Print the data below exactly, but only the lines from the one containing "name : s.name = some n" down to the one containing "R131, R132). -/", inclusive.

Stored data:
•••••

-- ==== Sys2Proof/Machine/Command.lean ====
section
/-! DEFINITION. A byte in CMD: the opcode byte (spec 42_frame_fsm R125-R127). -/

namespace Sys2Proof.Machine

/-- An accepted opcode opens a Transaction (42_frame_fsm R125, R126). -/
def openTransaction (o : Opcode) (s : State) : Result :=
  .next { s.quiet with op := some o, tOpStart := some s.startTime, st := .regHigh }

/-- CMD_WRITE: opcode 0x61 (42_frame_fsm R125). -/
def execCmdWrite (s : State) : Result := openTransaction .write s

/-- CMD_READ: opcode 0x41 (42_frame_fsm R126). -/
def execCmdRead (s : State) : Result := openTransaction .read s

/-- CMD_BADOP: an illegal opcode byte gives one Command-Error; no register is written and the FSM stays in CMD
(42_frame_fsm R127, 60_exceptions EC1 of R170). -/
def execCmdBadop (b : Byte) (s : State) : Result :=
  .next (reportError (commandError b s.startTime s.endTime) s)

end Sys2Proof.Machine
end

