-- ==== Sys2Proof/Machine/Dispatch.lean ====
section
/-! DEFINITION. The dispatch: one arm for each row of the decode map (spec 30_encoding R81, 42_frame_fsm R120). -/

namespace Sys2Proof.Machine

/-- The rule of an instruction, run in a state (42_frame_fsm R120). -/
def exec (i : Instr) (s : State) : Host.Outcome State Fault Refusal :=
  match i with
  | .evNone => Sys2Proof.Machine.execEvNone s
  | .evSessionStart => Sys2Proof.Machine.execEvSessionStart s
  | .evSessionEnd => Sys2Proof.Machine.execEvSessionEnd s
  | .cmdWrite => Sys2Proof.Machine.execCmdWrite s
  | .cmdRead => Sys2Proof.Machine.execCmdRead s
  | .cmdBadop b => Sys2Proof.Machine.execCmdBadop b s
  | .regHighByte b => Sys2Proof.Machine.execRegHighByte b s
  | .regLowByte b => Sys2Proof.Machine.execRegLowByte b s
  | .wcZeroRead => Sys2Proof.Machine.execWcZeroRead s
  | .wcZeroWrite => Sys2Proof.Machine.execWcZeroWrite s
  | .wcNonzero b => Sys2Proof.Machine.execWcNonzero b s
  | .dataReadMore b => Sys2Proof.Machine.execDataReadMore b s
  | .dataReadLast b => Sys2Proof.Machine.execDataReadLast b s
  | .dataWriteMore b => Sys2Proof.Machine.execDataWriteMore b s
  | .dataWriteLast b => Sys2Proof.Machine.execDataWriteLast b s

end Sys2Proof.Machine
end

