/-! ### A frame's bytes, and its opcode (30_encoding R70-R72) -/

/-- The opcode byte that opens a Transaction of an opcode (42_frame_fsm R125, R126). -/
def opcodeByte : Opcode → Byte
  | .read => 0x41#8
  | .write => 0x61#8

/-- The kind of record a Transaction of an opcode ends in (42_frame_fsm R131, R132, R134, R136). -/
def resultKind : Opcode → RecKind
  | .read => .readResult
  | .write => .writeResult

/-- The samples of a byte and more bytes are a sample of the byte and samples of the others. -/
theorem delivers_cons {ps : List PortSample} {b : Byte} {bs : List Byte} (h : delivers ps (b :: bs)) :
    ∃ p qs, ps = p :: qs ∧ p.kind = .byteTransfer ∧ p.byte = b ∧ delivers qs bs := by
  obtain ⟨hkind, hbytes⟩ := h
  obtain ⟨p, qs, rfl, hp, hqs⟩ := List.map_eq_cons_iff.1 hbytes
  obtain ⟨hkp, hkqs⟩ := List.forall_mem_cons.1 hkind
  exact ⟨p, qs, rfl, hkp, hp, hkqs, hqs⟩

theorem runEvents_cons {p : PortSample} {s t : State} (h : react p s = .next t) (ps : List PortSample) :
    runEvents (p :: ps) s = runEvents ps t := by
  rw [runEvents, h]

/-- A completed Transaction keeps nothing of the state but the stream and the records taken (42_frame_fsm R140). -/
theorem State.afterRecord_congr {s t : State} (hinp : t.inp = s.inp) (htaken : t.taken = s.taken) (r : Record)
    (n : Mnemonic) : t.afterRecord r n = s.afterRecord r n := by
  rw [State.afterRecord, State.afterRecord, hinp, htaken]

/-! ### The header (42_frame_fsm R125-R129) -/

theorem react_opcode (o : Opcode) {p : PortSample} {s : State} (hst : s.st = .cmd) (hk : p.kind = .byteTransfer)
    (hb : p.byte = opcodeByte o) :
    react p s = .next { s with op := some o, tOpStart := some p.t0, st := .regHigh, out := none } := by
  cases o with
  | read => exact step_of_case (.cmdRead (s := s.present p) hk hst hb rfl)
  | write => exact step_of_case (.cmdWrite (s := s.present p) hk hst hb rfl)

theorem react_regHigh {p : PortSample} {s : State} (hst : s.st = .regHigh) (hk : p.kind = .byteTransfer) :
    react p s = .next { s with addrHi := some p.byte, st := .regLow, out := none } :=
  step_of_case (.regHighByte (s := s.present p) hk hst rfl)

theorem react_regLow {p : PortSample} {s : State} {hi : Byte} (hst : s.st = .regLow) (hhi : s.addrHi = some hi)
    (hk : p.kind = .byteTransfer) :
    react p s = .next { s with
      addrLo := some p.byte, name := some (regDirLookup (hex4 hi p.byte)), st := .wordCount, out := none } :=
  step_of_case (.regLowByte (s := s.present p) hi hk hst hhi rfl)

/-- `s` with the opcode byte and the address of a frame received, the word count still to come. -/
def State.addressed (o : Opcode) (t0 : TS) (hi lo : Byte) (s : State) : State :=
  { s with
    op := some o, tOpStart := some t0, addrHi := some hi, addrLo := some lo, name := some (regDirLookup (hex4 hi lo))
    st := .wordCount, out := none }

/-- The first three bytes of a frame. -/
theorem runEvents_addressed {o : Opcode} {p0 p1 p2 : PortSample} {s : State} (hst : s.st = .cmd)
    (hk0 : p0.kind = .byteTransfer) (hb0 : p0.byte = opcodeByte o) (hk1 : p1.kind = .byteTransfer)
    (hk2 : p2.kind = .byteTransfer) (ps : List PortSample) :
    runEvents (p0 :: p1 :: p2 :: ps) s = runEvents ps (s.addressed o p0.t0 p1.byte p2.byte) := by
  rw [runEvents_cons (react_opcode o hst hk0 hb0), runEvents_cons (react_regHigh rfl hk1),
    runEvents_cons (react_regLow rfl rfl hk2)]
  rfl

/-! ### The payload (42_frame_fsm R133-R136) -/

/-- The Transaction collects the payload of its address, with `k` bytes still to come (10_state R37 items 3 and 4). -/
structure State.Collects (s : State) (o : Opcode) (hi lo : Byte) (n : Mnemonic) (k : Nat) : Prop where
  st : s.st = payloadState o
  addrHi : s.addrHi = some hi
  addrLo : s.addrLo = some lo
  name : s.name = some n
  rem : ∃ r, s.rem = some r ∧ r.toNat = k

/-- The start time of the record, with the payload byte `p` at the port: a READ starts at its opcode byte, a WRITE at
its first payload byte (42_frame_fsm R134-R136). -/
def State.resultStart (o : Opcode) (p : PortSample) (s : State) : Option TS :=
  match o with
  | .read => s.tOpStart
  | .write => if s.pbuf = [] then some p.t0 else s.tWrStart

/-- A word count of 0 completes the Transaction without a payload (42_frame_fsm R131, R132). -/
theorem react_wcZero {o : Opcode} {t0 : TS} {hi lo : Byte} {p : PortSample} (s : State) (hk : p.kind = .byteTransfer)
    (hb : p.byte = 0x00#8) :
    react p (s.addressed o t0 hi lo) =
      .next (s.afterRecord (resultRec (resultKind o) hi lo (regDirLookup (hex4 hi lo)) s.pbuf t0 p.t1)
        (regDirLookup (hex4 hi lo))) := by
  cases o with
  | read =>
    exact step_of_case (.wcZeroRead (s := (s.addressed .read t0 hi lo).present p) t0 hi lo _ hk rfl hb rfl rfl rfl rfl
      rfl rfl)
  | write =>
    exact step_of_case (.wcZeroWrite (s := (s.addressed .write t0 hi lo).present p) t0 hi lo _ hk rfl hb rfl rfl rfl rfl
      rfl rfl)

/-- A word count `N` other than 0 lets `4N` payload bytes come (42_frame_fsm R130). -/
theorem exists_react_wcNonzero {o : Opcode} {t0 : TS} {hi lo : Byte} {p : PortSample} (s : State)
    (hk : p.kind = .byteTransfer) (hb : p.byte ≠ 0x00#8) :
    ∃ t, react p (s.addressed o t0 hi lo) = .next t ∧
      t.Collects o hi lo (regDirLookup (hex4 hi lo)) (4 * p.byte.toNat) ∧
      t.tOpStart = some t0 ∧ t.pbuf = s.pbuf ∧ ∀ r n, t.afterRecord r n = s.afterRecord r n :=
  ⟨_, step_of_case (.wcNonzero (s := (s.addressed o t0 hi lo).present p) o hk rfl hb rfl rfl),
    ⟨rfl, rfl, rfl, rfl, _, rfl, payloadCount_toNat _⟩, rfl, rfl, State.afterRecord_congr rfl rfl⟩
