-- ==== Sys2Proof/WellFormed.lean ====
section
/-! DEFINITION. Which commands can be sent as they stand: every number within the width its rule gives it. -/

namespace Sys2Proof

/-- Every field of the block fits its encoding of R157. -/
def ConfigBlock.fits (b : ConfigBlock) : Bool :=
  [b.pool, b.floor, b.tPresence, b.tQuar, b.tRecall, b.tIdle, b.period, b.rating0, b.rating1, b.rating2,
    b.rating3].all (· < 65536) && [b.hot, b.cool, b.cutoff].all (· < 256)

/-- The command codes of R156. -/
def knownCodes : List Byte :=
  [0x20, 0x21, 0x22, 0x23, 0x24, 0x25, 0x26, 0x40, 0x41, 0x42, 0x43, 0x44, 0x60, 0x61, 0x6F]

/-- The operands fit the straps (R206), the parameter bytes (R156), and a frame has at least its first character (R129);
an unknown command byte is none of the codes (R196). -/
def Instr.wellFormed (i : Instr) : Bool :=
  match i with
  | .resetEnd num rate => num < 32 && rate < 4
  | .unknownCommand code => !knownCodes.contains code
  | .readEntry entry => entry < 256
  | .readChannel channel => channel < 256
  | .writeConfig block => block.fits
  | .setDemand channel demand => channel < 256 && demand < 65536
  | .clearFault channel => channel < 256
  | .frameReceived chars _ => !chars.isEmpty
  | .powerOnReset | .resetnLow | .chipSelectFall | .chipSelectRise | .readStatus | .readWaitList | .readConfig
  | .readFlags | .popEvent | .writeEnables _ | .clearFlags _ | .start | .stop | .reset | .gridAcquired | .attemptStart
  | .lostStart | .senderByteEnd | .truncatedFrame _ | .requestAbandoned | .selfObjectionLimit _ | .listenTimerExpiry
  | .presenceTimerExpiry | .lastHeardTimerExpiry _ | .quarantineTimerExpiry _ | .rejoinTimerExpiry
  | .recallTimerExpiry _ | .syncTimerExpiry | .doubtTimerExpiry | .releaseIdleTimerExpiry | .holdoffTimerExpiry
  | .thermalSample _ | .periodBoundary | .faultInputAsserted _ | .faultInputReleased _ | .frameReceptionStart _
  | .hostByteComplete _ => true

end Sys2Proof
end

•••••

Result of this exercise:
  name : s.name = some n
  rem : ∃ r, s.rem = some r ∧ r.toNat = k

/-- The start time of the record, with the payload byte `p` at the port: a READ starts at its opcode byte, a WRITE at
its first payload byte (42_frame_fsm R134-R136). -/
def State.resultStart (o : Opcode) (p : PortSample) (s : State) : Option TS :=
  match o with
  | .read => s.tOpStart
  | .write => if s.pbuf = [] then some p.t0 else s.tWrStart

/-- A word count of 0 completes the Transaction without a payload (42_frame_fsm R131, R132). -/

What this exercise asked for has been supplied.